# Comparing performance of 2 simple averaging functions - why is one faster?

Below I include code for two simple functions that compute averages of pairs of adjacent values in an input 1D vector. Function `f2` is almost twice as fast as `f3` - I’d like to understand why! If anything, I would have expected them to be the same or for `f3` to be better, since I’d think the Julia system would automagically be able to optimize a vector function with lots of dots. Allocations are the same, so there is something else going on.

If I try `@code_llvm` the output for f3 is extremely long though…

``````julia> function f2(d::Array{Float64,1})
[ (d[i]+d[i+1])/2.0 for i in 1:length(d)-1]
end
f2 (generic function with 1 method)

julia> function f3(d::Array{Float64,1})
(d[1:end-1] .+ d[2:end]) ./= 2.0
end
f3 (generic function with 1 method)

julia> a = [i for i in 1.0:100.0];

julia> using BenchmarkTools

julia> @benchmark f2(\$a)
BenchmarkTools.Trial:
memory estimate:  944 bytes
allocs estimate:  3
--------------
minimum time:     155.671 ns (0.00% GC)
median time:      182.914 ns (0.00% GC)
mean time:        191.812 ns (5.42% GC)
maximum time:     1.047 μs (72.99% GC)
--------------
samples:          10000
evals/sample:     800

julia> @benchmark f3(\$a)
BenchmarkTools.Trial:
memory estimate:  2.63 KiB
allocs estimate:  3
--------------
minimum time:     223.421 ns (0.00% GC)
median time:      304.436 ns (0.00% GC)
mean time:        363.418 ns (6.18% GC)
maximum time:     1.563 μs (77.07% GC)
--------------
samples:          10000
evals/sample:     535
``````

`d[1:end-1]` and `d[2:end]` are both copies. If you instead write

``````function f4(d::Array{Float64,1})
@views (d[1:end-1] .+ d[2:end]) ./= 2.0
end
``````

it should be as fast. For a generic version, consider

``````function f4(d::Vector)
two_T = one(eltype(d))+one(eltype(d))
@views (d[1:end-1] .+ d[2:end]) ./= two_T =
end
``````

it should be just as fast, but will work for arbitrarily typed `Vectors`

3 Likes

Ah, perfect - thanks. This is really helpful, because I’ve also been trying to work to learn how to intelligently use `views` so your post helps me learn two things at the same time!

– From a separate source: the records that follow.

-- ==== Sys2Proof/Tests/Slice0.lean ====
section
/-! SUPPORT. The model's own tests. Expected values are those of spec/95_test_vectors.md (V1 to V20, P5) or worked out
from the numbered rules by hand; each test names its source. The second half shows, for every obligation with
hypotheses, concrete states and operands that meet them. -/

namespace Sys2Proof.Tests

open Machine

/-! ## Small states -/

/-- The build of the tests: binary32, N up to 8, ND up to 8, two slots. -/
def bld : Build :=
  { flen := .w32, log2nMax := 3, log2ndMax := 3, slots := 2, peakReport := .current, num := .reference }

/-- Right after reset. -/
def fresh : State := State.resetOf bld

/-- The patterns of 1, 2, 3, 4, 0.5 and -1 (95_test_vectors.md, section 0). -/
def f1 : T := 0x3F800000
/-- 2 -/
def f2 : T := 0x40000000
/-- 3 -/
def f3 : T := 0x40400000
/-- 4 -/
def f4 : T := 0x40800000
/-- 0.5 -/
def fHalf : T := 0x3F000000
/-- -1 -/
def fNeg1 : T := 0xBF800000

/-- The transform unit of V5 after `TE.WINLD` and a second block of pushes, and a detector with a full series of four
values, the window of V3b and `FS = 4`, `LO = 1`, `HI = 6`. -/
def full : State :=
  { fresh with
    teValid := true, teN := 4, teLog2n := 2, teIncnt := 4, workValid := true
    tw := [(0, ⟨f1, 0⟩), (1, ⟨0, fNeg1⟩)]
    br := [(0, 0), (1, 2), (2, 1), (3, 3)]
    win := [(0, 0), (1, fHalf), (2, f1)]
    inp := [(0, f1), (1, f2), (2, f3), (3, f4)]
    work := [(0, ⟨0, 0⟩), (1, ⟨f3, 0⟩), (2, ⟨f1, 0⟩), (3, ⟨f2, 0⟩)]
    tdValid := true, tdN := 4, tdIncnt := 4, tdFs := f4, tdLo := 1, tdHi := 6
    dwin := [(0, 0), (1, fHalf), (2, f1)]
    dv := [(0, f3), (1, f1), (2, f4), (3, f1)] }

/-- `full` after `TD.ONSET` has completed (its series taken as it stands). -/
def onset : State := { full with onsValid := true }

/-- `full` with `TE.WINLD` running, one micro-operation done. -/
def busyWinld : State := { full with busy := true, cur := 0x02000000, opc := 0x02, seq := 1 }

/-- `full` with a block of zeros staged. -/
def zeros : State := { full with inp := [(0, 0), (1, 0), (2, 0), (3, 0)] }

/-- `s` with one turn listed. -/
def withTurn (e : Event) (s : State) : State := { s with pending := [e] }

/-- A field of the state a step goes on to. -/
def after {α : Type} (o : Host.Outcome State Fault Refusal) (g : State → α) : Option α :=
  match o with
  | .next t => some (g t)
  | .fault _ => none
  | .refused _ => none

/-- A field of the state a micro-operation leaves. -/
def done {α : Type} (r : Except Fault State) (g : State → α) : Option α :=
  match r with
  | .ok t => some (g t)
  | .error _ => none

/-- What a refusal leaves in the error registers. -/
def record (s : State) : BitVec 32 × BitVec 8 × BitVec 32 := (s.err, s.ecode, s.einfo)

/-! ## WellFormed: each check refuses an ill-formed term (R91) -/

theorem test_wf_teInit : (Instr.teInit (2 ^ 24)).wf = false ∧ (Instr.teInit (2 ^ 24 - 1)).wf = true := by decide
theorem test_wf_teStage : (Instr.teStage (2 ^ 24)).wf = false ∧ (Instr.teStage (2 ^ 24 - 1)).wf = true := by decide
theorem test_wf_tdInit : (Instr.tdInit (2 ^ 24)).wf = false ∧ (Instr.tdInit (2 ^ 24 - 1)).wf = true := by decide

/-! ## Decoding: one word per row of R92, written out from its fields (V16) -/

theorem test_decode_nop : decode 0x00000000 = .ok .nop := by decide
theorem test_decode_teInit : decode 0x01000008 = .ok (.teInit 8) := by decide
theorem test_decode_teWinld : decode 0x02000000 = .ok .teWinld := by decide
theorem test_decode_teStage : decode 0x03FFFFFF = .ok (.teStage 16777215) := by decide
theorem test_decode_teMag : decode 0x04000000 = .ok .teMag := by decide
theorem test_decode_teXform : decode 0x05000000 = .ok .teXform := by decide
theorem test_decode_tdInit : decode 0x11000010 = .ok (.tdInit 16) := by decide
theorem test_decode_tdOnset : decode 0x12000000 = .ok .tdOnset := by decide
theorem test_decode_tdSweep : decode 0x13000000 = .ok .tdSweep := by decide
theorem test_decode_tdDetect : decode 0x14000000 = .ok .tdDetect := by decide
theorem test_decode_reset : decode 0x7F000000 = .ok .reset := by decide

/-- The RESERVED words of V16, each with the name of its refusal. -/
theorem test_decode_reserved :
    decode 0x00000001 = .error (.nonzeroArgument 0x00 1) ∧ decode 0x02000001 = .error (.nonzeroArgument 0x02 1) ∧
    decode 0x05000001 = .error (.nonzeroArgument 0x05 1) ∧ decode 0x14000001 = .error (.nonzeroArgument 0x14 1) ∧
    decode 0x7F000001 = .error (.nonzeroArgument 0x7F 1) ∧ decode 0x06000000 = .error (.reservedOpcode 0x06) ∧
    decode 0x10000000 = .error (.reservedOpcode 0x10) ∧ decode 0x15000000 = .error (.reservedOpcode 0x15) ∧
    decode 0x80000000 = .error (.reservedOpcode 0x80) ∧ decode 0xFFFFFFFF = .error (.reservedOpcode 0xFF) := by decide

/-- R96: the examples of assembled words. -/
theorem test_encode :
    encode (.teInit 1024) = 0x01000400 ∧ encode (.teStage 2) = 0x03000002 ∧ encode (.tdInit 16) = 0x11000010 ∧
    encode .teXform = 0x05000000 ∧ encode .reset = 0x7F000000 := by decide

/-- R90: the bits above 31 are no part of a command. -/
theorem test_decodeTableWord : decodeTableWord 32 0x03000002 = some (.teStage 2) ∧
    decodeTableWord 32 0x06000000 = none ∧ decodeTableWord 32 (2 ^ 40 + 0x02000000) = some .teWinld := by decide

/-! ## Numbers: V17 and R116 -/

theorem test_fadd : fadd .w32 0 0x3DCCCCCD 0x3E4CCCCD = 0x3E99999A ∧ fadd .w32 0 0x4B800000 f1 = 0x4B800000 ∧
    fadd .w32 0 0x4B800000 f3 = 0x4B800002 ∧ fadd .w32 0 0 0x80000000 = 0 := by decide +kernel
theorem test_fmul : fmul .w32 0 0x3F8CCCCD 0x3F8CCCCD = 0x3F9AE148 ∧ fmul .w32 0 fNeg1 0 = 0x80000000 := by
  decide +kernel
theorem test_fdiv : fdiv .w32 0 0x40E00000 f3 = 0x40155555 ∧ fdiv .w32 0 f1 f3 = 0x3EAAAAAB := by decide +kernel
theorem test_fsub_self : fsub .w32 0 0x40155555 0x40155555 = 0 := by decide +kernel
theorem test_compare : fgt .w32 0x7FC00000 0 = false ∧ fle .w32 0x7FC00000 0 = false ∧
    fgt .w32 0 0x80000000 = false ∧ fle .w32 0x80000000 0 = true := by decide +kernel
theorem test_cvt : cvt .w32 16777215 = 0x4B7FFFFF := by decide +kernel
theorem test_cmul : cmul .w32 0 ⟨0, fNeg1⟩ ⟨f3, 0xC0800000⟩ = ⟨0xC0800000, 0xC0400000⟩ ∧
    cmul .w32 0 ⟨0x3F3504F3, 0xBF3504F3⟩ ⟨f1, f2⟩ = ⟨0x4007C3B6, 0x3F3504F3⟩ := by decide +kernel
theorem test_cabs : cabs .w32 0 ⟨f1, f1⟩ = 0x3FB504F3 ∧ cabs .w32 0 ⟨0x5F8AC723, 0⟩ = 0x7F800000 ∧
    cabs .w32 0 ⟨0x1E3CE508, 0⟩ = 0x1E3CE4E7 ∧ cabs .w32 0 ⟨0x80000000, 0⟩ = 0 := by decide +kernel
theorem test_onsmax : onsmax .w32 0xC0000000 = 0 ∧ onsmax .w32 0x80000000 = 0 ∧ onsmax .w32 0x7FC00000 = 0 ∧
    onsmax .w32 f3 = f3 := by decide +kernel
theorem test_twid : refTwid .w32 8 1 = ⟨0x3F3504F3, 0xBF3504F3⟩ ∧
    refTwid .w32 16 3 = ⟨0x3EC3EF15, 0xBF6C835E⟩ := by decide +kernel
theorem test_hann : refHann .w32 8 1 = 0x3E15F61A ∧ refHann .w32 3 1 = 0x3F400000 := by decide +kernel
theorem test_rot : refRot .w32 0x3FA00000 1 0x41800000 = ⟨0x3F61C598, 0xBEF15AEA⟩ ∧
    refRot .w32 0x40155555 1 0x41000000 = ⟨0xBE8483EC, 0xBF7746EA⟩ ∧
    refRot .w32 f4 2 0x41800000 = ⟨0xBF800000, 0⟩ := by decide +kernel
/-- R125: `b = -0` is the zero rotation. -/
theorem test_rot_negZero : refRot .w32 0x80000000 3 0x41800000 = ⟨f1, 0⟩ := by decide +kernel

/-! ## Micro-operations -/

/-- R143, V2. -/
theorem test_twgen : done (perform (.twgen 1) { fresh with cur := 0x01000008 }) (fun s => memRead s.tw 1) =
    some (some ⟨0x3F3504F3, 0xBF3504F3⟩) := by decide +kernel
/-- R144, V1. -/
theorem test_brgen : done (perform (.brgen 6) { fresh with cur := 0x01000008 }) (fun s => memRead s.br 6) =
    some (some 3) := by decide +kernel
/-- R145, V2. -/
theorem test_wingen : done (perform (.wingen 3) { fresh with cur := 0x01000008 }) (fun s => memRead s.win 3) =
    some (some 0x3F5A827A) := by decide +kernel
/-- R152, V10. -/
theorem test_dwgen : done (perform (.dwgen 2) { fresh with cur := 0x11000005 }) (fun s => memRead s.dwin 2) =
    some (some 0x3F678DDE) := by decide +kernel
/-- R162, V5: `WORK[2]` is sample 1 times one half. -/
theorem test_wld : done (perform (.wld 2) { full with work := [] }) (fun s => s.work) =
    some [(2, ⟨f1, 0⟩)] := by decide +kernel
/-- R166, V5: butterfly 1 of stage 0, pair (2, 3). -/
theorem test_bfly_stage0 : done (perform (.bfly 0 1) full) (fun s => (memRead s.work 2, memRead s.work 3)) =
    some (some ⟨f3, 0⟩, some ⟨fNeg1, 0⟩) := by decide +kernel
/-- R166, R167, V5: butterfly 1 of stage 1, lower 1, upper 3, twiddle `(+0, -1)`. -/
theorem test_bfly_stage1 :
    done (perform (.bfly 1 1) { full with work := [(1, ⟨0xC0400000, 0⟩), (3, ⟨fNeg1, 0⟩)] }) (fun s => s.work) =
      some [(1, ⟨0xC0400000, f1⟩), (3, ⟨0xC0400000, fNeg1⟩)] := by decide +kernel
/-- R170, V5. -/
theorem test_magk : done (perform (.magk 1) { full with work := [(1, ⟨0xC0400000, f1⟩)] }) (fun s => s.out) =
    some [(1, 0x404A62C2)] := by decide +kernel
/-- R192, V11: a rise is kept, a decay gives `+0`. -/
theorem test_ons : done (perform (.ons 2) full) (fun s => memRead s.dv 2) = some (some f3) ∧
    done (perform (.ons 1) full) (fun s => memRead s.dv 1) = some (some 0) := by decide +kernel
/-- R200. -/
theorem test_topclr : done (perform .topclr { full with topcnt := 2, pres := f1 }) (fun s => (s.top, s.topcnt, s.pres)) =
    some ([(0, ⟨0, 0⟩), (1, ⟨0, 0⟩)], 0, 0) := by decide +kernel
/-- R202: 7 divided by 3. -/
theorem test_cbeg : done (perform (.cbeg 7) { full with tdLo := 3, sre := f1 }) (fun s => (s.b, s.sre, s.sim)) =
    some (0x40155555, 0, 0) := by decide +kernel
/-- R203: `n = 1`, weight one half, `ROT(1, 1, 4) = (+0, -1)`, so `(0, 0) + (0, -0.5)`. -/
theorem test_cor : done (perform (.cor 1 1) { full with b := f1 }) (fun s => (s.sre, s.sim)) =
    some (0, 0xBF000000) := by decide +kernel
/-- R204, V12: the slope turns at candidate 3 and the pair of the present candidate goes in. -/
theorem test_peak : done (perform (.peak 3) { full with pres := f2, pslope := f2 }) (fun s => (s.top, s.topcnt, s.pslope)) =
    some ([(0, ⟨0, 3⟩)], 1, 0xC0000000) := by decide +kernel
/-- R204 with `PEAK_REPORT = PREVIOUS`, V12. -/
theorem test_peak_previous :
    done (perform (.peak 3)
      { full with build := { bld with peakReport := .previous }, pres := f2, pslope := f2 }) (fun s => s.top) =
      some [(0, ⟨f2, 2⟩)] := by decide +kernel
/-- R205: an equal strength goes behind; a full collection drops what is not stronger and evicts its last entry. -/
theorem test_insert :
    done (insertTop f1 7 { full with top := [(0, ⟨f1, 5⟩)], topcnt := 1 }) (fun s => s.top) =
      some [(0, ⟨f1, 5⟩), (1, ⟨f1, 7⟩)] ∧
    done (insertTop f1 9 { full with top := [(0, ⟨f2, 5⟩), (1, ⟨f1, 7⟩)], topcnt := 2 }) (fun s => s.top) =
      some [(0, ⟨f2, 5⟩), (1, ⟨f1, 7⟩)] ∧
    done (insertTop f3 9 { full with top := [(0, ⟨f2, 5⟩), (1, ⟨f1, 7⟩)], topcnt := 2 }) (fun s => s.top) =
      some [(0, ⟨f3, 9⟩), (1, ⟨f2, 5⟩)] := by decide +kernel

the behavior of functions `f4` (correcting the typo “=” sign on the second) is interesting on my machine - the median benchmark time is consistently 25% faster than for `f2`, but the mean for `f2` is a bit better (just a few percent though).

I’m pretty sure it’s no better than just dividing by the integer `2`. Do you have any example where `2` falls short?

1 Like

I think this means that the division by two has to be done on a separate pass, acting in-place on the newly created array, instead of being done along with the `.+`. A bigger cost at larger sizes, but visible here:

``````julia> @btime @views (\$a[1:end-1] .+ \$a[2:end]) ./= 2;
92.228 ns (1 allocation: 896 bytes)

julia> @btime @views (\$a[1:end-1] .+ \$a[2:end]) ./ 2;
72.519 ns (1 allocation: 896 bytes)

julia> @btime @views (\$a[1:end-1] .+ \$a[2:end]) .* (1/2);
72.702 ns (1 allocation: 896 bytes)
``````

Also, `f2` benefits from `@inbounds`:

``````julia> @btime [ (\$a[i]+\$a[i+1])/2 for i in 1:length(\$a)-1 ];
135.400 ns (1 allocation: 896 bytes)

julia> @btime [ @inbounds(\$a[i]+\$a[i+1])/2 for i in 1:length(\$a)-1 ];
78.197 ns (1 allocation: 896 bytes)
``````
1 Like

Good tip - thanks. The other examples are insightful too!